◆ **ASSIGNMENT**
Pick each line containing the word "dying" out of the data below.

Saved data entries:
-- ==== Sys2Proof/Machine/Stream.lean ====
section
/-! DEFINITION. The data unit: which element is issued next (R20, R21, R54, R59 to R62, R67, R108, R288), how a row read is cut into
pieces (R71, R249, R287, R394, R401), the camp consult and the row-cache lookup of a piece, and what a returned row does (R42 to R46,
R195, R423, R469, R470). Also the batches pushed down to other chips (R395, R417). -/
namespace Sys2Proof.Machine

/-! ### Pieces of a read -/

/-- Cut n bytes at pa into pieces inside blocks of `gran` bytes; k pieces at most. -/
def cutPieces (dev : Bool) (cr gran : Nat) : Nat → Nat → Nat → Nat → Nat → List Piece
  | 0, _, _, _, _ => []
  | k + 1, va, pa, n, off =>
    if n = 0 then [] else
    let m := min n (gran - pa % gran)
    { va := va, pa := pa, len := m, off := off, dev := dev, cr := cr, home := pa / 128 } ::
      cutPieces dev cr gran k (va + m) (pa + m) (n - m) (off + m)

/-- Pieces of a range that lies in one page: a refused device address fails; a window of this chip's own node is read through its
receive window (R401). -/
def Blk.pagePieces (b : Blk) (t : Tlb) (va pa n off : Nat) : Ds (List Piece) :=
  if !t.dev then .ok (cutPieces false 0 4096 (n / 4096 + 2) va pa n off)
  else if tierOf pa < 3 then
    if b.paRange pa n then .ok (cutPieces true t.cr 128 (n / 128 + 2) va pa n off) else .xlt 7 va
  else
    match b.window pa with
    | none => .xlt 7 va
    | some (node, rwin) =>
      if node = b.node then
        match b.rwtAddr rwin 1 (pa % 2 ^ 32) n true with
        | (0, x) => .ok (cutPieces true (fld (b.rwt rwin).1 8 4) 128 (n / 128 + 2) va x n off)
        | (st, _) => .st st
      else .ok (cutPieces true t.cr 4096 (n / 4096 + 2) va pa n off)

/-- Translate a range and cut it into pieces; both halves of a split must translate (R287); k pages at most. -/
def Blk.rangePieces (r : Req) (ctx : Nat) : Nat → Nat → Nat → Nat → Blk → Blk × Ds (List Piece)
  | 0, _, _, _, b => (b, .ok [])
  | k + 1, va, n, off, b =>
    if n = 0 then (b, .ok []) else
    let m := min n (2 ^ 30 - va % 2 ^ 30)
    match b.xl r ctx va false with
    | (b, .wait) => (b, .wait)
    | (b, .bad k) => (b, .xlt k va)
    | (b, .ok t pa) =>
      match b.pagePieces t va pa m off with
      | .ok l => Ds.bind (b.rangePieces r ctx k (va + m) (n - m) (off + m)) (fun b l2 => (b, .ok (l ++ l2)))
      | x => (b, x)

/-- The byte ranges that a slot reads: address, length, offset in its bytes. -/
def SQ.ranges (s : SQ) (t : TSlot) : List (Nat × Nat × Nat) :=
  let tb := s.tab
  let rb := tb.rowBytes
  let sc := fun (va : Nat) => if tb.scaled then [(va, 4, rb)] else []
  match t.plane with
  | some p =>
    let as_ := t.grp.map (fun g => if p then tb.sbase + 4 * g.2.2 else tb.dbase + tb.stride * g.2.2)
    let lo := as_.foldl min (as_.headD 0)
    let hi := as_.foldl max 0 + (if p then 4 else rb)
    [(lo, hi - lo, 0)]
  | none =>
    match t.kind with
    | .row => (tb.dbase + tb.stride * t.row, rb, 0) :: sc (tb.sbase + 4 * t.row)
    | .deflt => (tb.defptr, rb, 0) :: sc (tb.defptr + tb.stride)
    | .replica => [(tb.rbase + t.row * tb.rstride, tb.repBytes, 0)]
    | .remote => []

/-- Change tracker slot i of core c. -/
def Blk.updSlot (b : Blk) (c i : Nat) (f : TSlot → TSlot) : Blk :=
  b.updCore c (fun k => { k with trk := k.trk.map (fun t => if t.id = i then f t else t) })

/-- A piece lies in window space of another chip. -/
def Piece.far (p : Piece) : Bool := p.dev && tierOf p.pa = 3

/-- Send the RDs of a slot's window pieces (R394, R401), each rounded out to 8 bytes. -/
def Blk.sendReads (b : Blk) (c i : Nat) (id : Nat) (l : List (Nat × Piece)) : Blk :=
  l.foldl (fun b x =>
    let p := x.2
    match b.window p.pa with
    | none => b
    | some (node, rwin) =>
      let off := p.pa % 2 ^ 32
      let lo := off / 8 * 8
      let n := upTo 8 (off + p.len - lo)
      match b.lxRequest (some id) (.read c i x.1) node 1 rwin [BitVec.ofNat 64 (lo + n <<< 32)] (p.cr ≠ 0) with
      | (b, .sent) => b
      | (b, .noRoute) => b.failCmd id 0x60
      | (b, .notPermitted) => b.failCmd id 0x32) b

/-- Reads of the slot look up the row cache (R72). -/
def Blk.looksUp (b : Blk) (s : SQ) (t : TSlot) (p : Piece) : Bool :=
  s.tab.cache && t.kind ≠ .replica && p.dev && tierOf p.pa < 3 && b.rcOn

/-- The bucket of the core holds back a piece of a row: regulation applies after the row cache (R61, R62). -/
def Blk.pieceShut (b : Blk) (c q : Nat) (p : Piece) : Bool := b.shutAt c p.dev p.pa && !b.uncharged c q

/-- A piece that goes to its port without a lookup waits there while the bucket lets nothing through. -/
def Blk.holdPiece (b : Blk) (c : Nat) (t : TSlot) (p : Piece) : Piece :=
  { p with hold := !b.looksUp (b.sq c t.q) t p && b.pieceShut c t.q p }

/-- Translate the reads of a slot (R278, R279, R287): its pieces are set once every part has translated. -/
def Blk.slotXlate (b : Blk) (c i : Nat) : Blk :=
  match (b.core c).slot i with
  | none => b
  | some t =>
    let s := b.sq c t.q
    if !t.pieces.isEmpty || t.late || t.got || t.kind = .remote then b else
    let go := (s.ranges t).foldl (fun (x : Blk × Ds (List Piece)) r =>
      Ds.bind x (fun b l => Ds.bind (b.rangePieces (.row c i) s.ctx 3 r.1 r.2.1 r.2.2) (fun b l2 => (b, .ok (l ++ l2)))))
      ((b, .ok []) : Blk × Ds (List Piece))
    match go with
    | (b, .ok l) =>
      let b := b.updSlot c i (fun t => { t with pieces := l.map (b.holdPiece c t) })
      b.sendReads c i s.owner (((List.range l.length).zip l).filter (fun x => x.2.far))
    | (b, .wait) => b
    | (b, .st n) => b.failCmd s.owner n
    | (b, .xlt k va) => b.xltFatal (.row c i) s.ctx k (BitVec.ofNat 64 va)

* * *

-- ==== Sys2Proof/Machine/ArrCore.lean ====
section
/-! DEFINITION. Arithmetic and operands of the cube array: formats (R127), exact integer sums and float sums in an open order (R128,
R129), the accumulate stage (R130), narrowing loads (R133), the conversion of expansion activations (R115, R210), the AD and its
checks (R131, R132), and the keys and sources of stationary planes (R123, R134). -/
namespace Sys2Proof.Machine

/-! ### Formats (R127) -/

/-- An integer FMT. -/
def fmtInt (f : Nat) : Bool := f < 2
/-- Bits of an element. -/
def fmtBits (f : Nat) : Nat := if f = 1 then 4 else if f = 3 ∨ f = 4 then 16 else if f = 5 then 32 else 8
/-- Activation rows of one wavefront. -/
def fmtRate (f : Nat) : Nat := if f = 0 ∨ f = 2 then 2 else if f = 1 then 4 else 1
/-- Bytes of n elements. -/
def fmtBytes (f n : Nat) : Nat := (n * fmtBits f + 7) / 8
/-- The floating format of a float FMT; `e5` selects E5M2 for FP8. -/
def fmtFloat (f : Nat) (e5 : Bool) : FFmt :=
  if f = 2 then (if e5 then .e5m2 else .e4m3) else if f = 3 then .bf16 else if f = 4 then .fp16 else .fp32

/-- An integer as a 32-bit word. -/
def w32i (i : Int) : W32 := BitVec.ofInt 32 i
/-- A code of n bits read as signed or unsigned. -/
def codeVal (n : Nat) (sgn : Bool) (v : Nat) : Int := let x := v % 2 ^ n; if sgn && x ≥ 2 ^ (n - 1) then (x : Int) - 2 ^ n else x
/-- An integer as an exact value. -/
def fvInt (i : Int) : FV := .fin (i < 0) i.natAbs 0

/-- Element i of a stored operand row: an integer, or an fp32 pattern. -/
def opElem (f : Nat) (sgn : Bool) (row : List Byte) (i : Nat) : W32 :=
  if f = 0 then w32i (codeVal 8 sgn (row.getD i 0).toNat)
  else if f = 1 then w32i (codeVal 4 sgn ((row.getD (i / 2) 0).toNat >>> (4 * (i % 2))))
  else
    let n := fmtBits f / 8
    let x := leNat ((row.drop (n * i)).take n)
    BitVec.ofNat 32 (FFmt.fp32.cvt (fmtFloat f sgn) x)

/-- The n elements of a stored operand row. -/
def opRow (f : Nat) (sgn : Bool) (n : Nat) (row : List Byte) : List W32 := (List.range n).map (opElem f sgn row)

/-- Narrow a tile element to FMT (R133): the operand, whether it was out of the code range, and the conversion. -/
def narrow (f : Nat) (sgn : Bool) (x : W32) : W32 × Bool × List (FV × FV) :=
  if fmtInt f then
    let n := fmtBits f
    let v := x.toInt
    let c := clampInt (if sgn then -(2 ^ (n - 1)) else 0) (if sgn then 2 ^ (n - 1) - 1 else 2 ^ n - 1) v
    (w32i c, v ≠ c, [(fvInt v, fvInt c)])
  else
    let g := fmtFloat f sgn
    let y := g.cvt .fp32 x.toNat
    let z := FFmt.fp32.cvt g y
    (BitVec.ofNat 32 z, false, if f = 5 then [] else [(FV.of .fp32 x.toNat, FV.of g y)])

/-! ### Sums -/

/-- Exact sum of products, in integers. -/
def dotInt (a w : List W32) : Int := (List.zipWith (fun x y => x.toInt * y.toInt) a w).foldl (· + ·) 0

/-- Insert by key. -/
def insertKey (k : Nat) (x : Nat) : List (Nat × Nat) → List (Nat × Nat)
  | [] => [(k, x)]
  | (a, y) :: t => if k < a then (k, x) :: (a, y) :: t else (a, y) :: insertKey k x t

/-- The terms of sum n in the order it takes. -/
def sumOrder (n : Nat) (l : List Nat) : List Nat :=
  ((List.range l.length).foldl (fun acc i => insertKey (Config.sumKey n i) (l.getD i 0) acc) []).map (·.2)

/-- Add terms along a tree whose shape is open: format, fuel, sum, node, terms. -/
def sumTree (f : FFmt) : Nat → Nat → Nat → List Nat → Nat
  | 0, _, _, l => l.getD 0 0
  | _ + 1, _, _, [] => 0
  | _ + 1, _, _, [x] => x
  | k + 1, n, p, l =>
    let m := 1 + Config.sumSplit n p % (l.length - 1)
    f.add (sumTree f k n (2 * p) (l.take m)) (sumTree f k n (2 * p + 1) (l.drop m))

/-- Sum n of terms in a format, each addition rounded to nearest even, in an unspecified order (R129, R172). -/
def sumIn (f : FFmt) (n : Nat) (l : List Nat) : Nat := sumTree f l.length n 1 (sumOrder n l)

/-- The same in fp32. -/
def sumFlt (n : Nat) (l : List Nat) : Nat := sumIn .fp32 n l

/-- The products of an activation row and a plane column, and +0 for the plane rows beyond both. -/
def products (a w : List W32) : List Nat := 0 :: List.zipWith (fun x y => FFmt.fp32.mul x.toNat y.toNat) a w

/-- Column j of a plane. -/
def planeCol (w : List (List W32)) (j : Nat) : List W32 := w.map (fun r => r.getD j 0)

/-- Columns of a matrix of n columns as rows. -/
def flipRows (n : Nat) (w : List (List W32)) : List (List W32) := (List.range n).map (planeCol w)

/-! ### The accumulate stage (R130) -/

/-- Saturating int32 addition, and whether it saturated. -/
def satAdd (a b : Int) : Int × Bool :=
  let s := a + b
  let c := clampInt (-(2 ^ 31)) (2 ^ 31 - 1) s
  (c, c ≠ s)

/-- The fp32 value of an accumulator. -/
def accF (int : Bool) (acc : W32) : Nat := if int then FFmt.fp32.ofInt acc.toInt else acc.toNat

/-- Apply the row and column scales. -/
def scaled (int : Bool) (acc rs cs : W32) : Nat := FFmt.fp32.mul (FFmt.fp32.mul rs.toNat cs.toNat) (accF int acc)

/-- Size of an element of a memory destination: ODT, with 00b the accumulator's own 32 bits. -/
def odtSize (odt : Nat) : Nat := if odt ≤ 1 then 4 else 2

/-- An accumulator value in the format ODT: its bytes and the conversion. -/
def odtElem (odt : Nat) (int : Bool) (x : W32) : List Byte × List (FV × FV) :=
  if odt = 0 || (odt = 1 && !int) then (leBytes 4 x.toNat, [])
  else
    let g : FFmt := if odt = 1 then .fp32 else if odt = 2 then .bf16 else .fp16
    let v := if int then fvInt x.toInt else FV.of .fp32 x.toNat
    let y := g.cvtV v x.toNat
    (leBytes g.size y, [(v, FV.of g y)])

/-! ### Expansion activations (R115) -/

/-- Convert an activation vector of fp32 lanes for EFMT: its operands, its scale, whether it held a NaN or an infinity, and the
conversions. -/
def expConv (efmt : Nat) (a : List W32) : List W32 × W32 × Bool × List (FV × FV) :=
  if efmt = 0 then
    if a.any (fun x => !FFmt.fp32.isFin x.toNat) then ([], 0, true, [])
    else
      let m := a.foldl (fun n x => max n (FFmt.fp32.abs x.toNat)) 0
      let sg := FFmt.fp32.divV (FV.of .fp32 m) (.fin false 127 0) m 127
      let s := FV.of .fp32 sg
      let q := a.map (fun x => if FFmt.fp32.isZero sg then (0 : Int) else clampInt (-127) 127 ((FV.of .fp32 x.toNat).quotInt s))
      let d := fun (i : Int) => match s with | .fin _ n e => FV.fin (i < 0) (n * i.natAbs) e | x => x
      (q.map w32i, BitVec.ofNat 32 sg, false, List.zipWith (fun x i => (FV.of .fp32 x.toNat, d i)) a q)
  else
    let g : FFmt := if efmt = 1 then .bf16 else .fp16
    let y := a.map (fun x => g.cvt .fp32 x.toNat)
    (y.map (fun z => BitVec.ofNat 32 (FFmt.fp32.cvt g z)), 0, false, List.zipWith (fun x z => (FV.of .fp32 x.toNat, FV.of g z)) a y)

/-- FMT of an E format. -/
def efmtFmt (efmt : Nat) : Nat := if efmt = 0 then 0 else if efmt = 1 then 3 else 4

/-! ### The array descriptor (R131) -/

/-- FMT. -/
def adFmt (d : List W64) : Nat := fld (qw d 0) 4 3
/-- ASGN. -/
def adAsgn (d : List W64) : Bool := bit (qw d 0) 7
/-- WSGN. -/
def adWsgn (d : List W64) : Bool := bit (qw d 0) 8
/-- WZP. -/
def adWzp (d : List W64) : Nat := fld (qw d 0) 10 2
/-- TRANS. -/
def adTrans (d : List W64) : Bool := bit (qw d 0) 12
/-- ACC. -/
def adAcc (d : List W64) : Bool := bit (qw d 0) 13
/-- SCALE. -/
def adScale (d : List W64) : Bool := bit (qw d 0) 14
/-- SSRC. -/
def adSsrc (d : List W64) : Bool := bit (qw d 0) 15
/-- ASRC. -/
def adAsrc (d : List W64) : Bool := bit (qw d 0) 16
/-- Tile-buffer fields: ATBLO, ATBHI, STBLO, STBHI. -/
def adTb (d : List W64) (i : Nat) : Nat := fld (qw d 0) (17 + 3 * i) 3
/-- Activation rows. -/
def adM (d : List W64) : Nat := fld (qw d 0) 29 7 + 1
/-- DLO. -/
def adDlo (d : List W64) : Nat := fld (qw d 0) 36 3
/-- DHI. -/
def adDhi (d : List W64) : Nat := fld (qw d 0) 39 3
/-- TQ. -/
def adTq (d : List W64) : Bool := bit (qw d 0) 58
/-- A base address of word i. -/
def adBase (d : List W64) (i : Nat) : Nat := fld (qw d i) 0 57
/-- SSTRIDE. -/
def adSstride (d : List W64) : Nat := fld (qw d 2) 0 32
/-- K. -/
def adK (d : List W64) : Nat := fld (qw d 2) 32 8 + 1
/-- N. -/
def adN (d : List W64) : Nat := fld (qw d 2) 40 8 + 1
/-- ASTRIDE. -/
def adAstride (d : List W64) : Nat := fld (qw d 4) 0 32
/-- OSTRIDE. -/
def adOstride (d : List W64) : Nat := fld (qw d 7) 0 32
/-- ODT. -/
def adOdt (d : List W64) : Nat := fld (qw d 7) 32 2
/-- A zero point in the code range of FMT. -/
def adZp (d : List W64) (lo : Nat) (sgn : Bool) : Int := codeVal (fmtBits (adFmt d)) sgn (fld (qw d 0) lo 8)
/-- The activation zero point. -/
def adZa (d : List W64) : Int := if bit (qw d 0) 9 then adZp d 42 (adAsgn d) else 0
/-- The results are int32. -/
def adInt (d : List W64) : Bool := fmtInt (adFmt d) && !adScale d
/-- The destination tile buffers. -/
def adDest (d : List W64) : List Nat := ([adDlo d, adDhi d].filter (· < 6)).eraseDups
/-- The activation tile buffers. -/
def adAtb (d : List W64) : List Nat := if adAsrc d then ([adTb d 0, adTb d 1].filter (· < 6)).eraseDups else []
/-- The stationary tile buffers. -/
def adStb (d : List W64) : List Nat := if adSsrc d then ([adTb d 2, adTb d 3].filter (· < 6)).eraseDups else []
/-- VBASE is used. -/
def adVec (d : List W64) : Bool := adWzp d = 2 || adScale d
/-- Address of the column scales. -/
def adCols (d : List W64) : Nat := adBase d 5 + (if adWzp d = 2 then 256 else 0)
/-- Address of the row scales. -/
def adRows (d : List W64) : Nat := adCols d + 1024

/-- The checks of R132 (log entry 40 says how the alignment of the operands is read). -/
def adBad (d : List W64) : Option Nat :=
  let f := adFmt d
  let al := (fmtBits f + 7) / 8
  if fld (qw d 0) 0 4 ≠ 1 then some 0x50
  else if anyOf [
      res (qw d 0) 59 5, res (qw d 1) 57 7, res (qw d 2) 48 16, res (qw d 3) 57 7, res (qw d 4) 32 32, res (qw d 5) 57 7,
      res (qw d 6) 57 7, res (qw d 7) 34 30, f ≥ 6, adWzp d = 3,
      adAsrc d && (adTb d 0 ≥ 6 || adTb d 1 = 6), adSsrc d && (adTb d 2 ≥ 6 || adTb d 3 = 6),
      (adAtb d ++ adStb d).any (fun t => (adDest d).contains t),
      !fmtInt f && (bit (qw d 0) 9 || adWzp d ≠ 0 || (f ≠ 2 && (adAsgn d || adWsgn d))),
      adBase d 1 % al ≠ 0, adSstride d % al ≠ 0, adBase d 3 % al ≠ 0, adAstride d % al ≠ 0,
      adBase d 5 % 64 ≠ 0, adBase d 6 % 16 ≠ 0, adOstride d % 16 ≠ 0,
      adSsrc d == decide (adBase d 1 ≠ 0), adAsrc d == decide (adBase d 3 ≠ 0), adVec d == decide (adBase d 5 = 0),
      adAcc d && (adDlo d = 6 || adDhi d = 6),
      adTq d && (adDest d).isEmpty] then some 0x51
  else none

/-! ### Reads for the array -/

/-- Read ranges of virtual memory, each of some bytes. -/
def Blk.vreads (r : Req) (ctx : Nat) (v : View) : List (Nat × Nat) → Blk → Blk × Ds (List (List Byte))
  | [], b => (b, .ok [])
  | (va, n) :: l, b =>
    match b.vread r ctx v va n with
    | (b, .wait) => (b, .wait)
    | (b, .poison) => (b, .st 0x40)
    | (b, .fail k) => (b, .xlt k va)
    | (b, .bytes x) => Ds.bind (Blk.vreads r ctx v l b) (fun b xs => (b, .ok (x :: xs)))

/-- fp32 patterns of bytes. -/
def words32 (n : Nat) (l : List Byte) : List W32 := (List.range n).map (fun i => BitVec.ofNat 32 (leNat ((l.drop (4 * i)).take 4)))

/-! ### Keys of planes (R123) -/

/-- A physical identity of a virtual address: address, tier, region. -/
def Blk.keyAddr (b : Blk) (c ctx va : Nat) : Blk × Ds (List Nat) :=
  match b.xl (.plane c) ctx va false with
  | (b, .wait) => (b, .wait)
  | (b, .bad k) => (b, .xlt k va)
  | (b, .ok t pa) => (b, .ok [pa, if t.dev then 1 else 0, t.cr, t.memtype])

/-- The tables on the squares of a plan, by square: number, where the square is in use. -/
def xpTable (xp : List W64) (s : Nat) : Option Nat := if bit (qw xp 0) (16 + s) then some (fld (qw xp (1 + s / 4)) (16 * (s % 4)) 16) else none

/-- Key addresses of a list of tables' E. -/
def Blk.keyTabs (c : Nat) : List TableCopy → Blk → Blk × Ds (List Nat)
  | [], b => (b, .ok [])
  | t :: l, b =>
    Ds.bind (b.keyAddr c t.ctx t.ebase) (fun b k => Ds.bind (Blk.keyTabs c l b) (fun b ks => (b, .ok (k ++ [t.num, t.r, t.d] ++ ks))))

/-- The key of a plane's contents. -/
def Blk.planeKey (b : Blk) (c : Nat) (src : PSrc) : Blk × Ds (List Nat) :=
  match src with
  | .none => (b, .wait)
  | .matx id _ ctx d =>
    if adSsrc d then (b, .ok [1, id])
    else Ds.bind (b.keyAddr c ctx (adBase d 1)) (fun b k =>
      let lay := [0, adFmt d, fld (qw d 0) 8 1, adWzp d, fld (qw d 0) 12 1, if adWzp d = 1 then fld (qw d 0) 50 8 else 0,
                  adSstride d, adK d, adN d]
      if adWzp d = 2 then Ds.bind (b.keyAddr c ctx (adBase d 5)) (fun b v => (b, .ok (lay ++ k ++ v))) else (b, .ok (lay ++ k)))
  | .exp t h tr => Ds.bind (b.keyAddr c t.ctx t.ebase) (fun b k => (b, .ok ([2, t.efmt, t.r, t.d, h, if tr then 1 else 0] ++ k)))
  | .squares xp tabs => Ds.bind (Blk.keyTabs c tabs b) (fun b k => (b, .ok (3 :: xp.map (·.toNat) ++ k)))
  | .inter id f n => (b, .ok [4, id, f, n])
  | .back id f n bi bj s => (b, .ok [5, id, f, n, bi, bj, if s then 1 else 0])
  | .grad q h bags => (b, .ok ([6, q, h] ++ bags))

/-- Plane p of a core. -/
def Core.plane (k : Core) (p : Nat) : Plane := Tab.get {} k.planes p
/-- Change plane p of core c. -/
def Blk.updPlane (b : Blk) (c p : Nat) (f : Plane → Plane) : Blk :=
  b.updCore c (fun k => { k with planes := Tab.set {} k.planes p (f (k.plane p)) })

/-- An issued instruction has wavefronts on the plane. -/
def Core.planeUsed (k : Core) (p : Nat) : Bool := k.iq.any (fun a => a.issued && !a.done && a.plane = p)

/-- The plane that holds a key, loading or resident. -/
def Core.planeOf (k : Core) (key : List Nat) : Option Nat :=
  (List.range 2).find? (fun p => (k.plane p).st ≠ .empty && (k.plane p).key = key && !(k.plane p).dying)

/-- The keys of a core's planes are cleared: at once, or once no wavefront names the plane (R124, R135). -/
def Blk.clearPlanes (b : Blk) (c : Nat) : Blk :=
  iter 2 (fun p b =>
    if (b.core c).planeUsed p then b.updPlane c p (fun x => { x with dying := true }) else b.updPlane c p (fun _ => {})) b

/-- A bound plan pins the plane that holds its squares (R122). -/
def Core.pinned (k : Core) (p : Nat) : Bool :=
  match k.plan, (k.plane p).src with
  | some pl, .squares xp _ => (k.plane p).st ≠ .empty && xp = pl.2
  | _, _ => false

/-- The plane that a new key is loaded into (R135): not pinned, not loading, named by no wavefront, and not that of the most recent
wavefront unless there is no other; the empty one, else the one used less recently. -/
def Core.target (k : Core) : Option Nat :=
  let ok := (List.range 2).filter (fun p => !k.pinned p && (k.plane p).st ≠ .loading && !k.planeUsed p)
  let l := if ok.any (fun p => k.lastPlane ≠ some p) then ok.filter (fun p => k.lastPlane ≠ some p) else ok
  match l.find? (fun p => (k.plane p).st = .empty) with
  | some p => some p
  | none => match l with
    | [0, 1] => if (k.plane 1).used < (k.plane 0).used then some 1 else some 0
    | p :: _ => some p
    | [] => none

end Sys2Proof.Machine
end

◆ **FINISHED TASK**
  (List.range 2).find? (fun p => (k.plane p).st ≠ .empty && (k.plane p).key = key && !(k.plane p).dying)
    if (b.core c).planeUsed p then b.updPlane c p (fun x => { x with dying := true }) else b.updPlane c p (fun _ => {})) b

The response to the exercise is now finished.